Please return all lines of the data below containing the string "ClusterId".

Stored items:

--*--

/-- First fit in a vault's pool beside the windows of the teams that stay (R318). -/
def Die.poolFind (d : Die) (dn : DieId) (v zw : Nat) (gone : List (Nat × Nat)) : Option Nat :=
  let r := if v = 0 then rVPOOL0 else rVPOOL1
  let lo := d.rf dn r 16 13
  let hi := lo + d.rf dn r 0 13
  let used : List (Nat × Nat) := d.sched.teams.filterMap fun t =>
    match d.sched.launch t.lid with
    | some l => if l.zw = 0 || gone.contains (t.lid, t.t) || !t.inVault v then none else some (if v = 0 then t.base0 else t.base1, l.zw)
    | none => none
  let ok (a : Nat) : Bool := lo ≤ a && a + zw ≤ hi && used.all fun u => a + zw ≤ u.1 || u.1 + u.2 ≤ a
  ((lo :: used.map fun u => u.1 + u.2).filter ok) |> minOf

/-- Clusters in which a team may be placed: that of its window or of its resident blocks, else either. A C or W team counts as in cluster 0. -/
def Die.homes (d : Die) (l : Launch) (t : Nat) : List ClusterId :=
  if l.wide then [0]
  else match d.sched.team l.id t with
    | some x => if l.zw != 0 || d.resident x then [x.cluster] else [0, 1]
    | none => [0, 1]

/-- Fragments of the grid's shape that a cluster offers on the slots admitted. -/
def Launch.spots (l : Launch) (cl : ClusterId) (ok : SlotId → Bool) : List (List SlotId) :=
  allSlots.filterMap fun b => if l.wide || clusterOf b == cl then (placement l.shape b).filter fun ks => ks.all ok else none

/-- Window bases in a cluster: those the team has, or the first that fit. -/
def Die.bases (d : Die) (dn : DieId) (l : Launch) (t : Nat) (cl : ClusterId) (gone : List (Nat × Nat)) : Option (Nat × Nat) :=
  if l.zw = 0 then some (0, 0)
  else match d.sched.team l.id t with
  | some x => some (x.base0, x.base1)
  | none =>
    if l.wide then (d.poolFind dn 0 l.zw gone).bind fun a => (d.poolFind dn 1 l.zw gone).map fun b => (a, b)
    else (d.poolFind dn cl.val l.zw gone).map fun a => if cl = 0 then (a, 0) else (0, a)

/-- A slot that fragments may be placed on once the teams in `gone` have left. -/
def Die.open_ (d : Die) (dn : DieId) (gone : List (Nat × Nat)) (k : SlotId) : Bool :=
  d.bandOk dn (bandOf k) && (!(d.layOf k).v || gone.any fun x => (d.teamSlots x.1 x.2).contains k)

/-- Free collective contexts for those a team brings back, counting the teams in `gone` as away. -/
def Die.ctxRoom (d : Die) (l : Launch) (bs : List Nat) (gone : List (Nat × Nat)) : Bool :=
  let need := (l.blks.filter fun b => bs.contains b.l).foldl (fun n b => n + b.ctxs.length) 0
  let free (x : Option KCtx) : Bool := match x with
    | none => true
    | some k => match d.sched.launch k.own.lid with | some y => gone.contains (y.id, y.teamOf k.own.blk) | none => false
  decide (need ≤ (d.coe.ctx.toList.filter free).length)

/-- The placement that a failed restore keeps for its team (R375). -/
def Die.resPlace (d : Die) (l : Launch) (c : Cand) : Option Place :=
  let ks := (l.blks.filter fun b => c.blks.contains b.l).map (·.res)
  if !c.swap || ks.isEmpty || ks.any (·.isEmpty) then none else (d.sched.team l.id c.t).map fun t => ⟨t.cluster, ks, t.base0, t.base1⟩

/-- The first placement of a team on slots of `only`, counting the slots, windows and contexts of the teams in `gone` as free. -/
def Die.fit (d : Die) (dn : DieId) (c : Cand) (only : Option (List SlotId)) (gone : List (Nat × Nat)) : Option Place :=
  match d.sched.launch c.lid with
  | none => none
  | some l =>
    if !d.ctxRoom l c.blks gone then none
    else match d.resPlace l c with
    | some p => if p.slots.flatten.all (only.getD allSlots).contains then some p else none
    | none => (d.homes l c.t).findSome? fun cl =>
      let ps := l.spots cl fun k => (only.getD allSlots).contains k && d.open_ dn gone k
      if ps.length < c.blks.length then none
      else (d.bases dn l c.t cl gone).map fun b => ⟨cl, ps.take c.blks.length, b.1, b.2⟩

/-- Would the team `x` make room for a waiting one, the teams in `gone` away as well: with a slot of a placement, or with its window where the pool has no other? -/
def Die.serves (d : Die) (dn : DieId) (c : Cand) (gone : List (Nat × Nat)) (x : Team) : Bool :=
  match d.sched.launch c.lid with
  | none => false
  | some l =>
    let xs := d.teamSlots x.lid x.t
    d.ctxRoom l c.blks gone && if (d.resPlace l c).isSome then !d.ctxRoom l c.blks (gone.filter (· != (x.lid, x.t))) else (d.homes l c.t).any fun cl =>
      let ps := l.spots cl (d.open_ dn gone)
      decide (c.blks.length ≤ ps.length) && (d.bases dn l c.t cl gone).isSome
        && (ps.any (fun p => p.any xs.contains) || ((d.bases dn l c.t cl []).isNone && (l.wide || x.inVault cl.val)))

/-! ## The bound on waits (R36) -/

/-- Processes that hold swapped-out teams of a class. -/
def Sched.swapPids (q : Sched) (c : Fin 4) : List Byte :=
  (q.sq.filterMap fun x => ((q.launch x.1).filter fun l => l.cls == c).map (·.pid)).eraseDups
def headKey (c : Fin 4) (pid : Byte) : Nat := 256 * c.val + pid.toNat

/-- A slice of class c begins: every head of a swap queue of the class has waited one more. -/
def Sched.beginSlice (q : Sched) (c : Fin 4) : Sched :=
  { q with begun := (q.swapPids c).foldl (fun m p => spSet 0 m (headKey c p) (spGet 0 m (headKey c p) + 1)) q.begun }
/-- Another team is the head: `n` slices count against it, 1 where the slice of the head before it has just begun. -/
def Sched.newHead (q : Sched) (c : Fin 4) (pid : Byte) (n : Nat) : Sched := { q with begun := spSet 0 q.begun (headKey c pid) n }
/-- A swapped-out team takes its place at the tail of its queue. -/
def Sched.joinSwap (q : Sched) (l : Launch) (t : Nat) : Sched :=
  let q' := { q with sq := q.sq ++ [(l.id, t)] }
  if (q.swapPids l.cls).contains l.pid then q' else q'.newHead l.cls l.pid 0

--*--

* [Solution below]:
def Die.homes (d : Die) (l : Launch) (t : Nat) : List ClusterId :=
def Launch.spots (l : Launch) (cl : ClusterId) (ok : SlotId → Bool) : List (List SlotId) :=
def Die.bases (d : Die) (dn : DieId) (l : Launch) (t : Nat) (cl : ClusterId) (gone : List (Nat × Nat)) : Option (Nat × Nat) :=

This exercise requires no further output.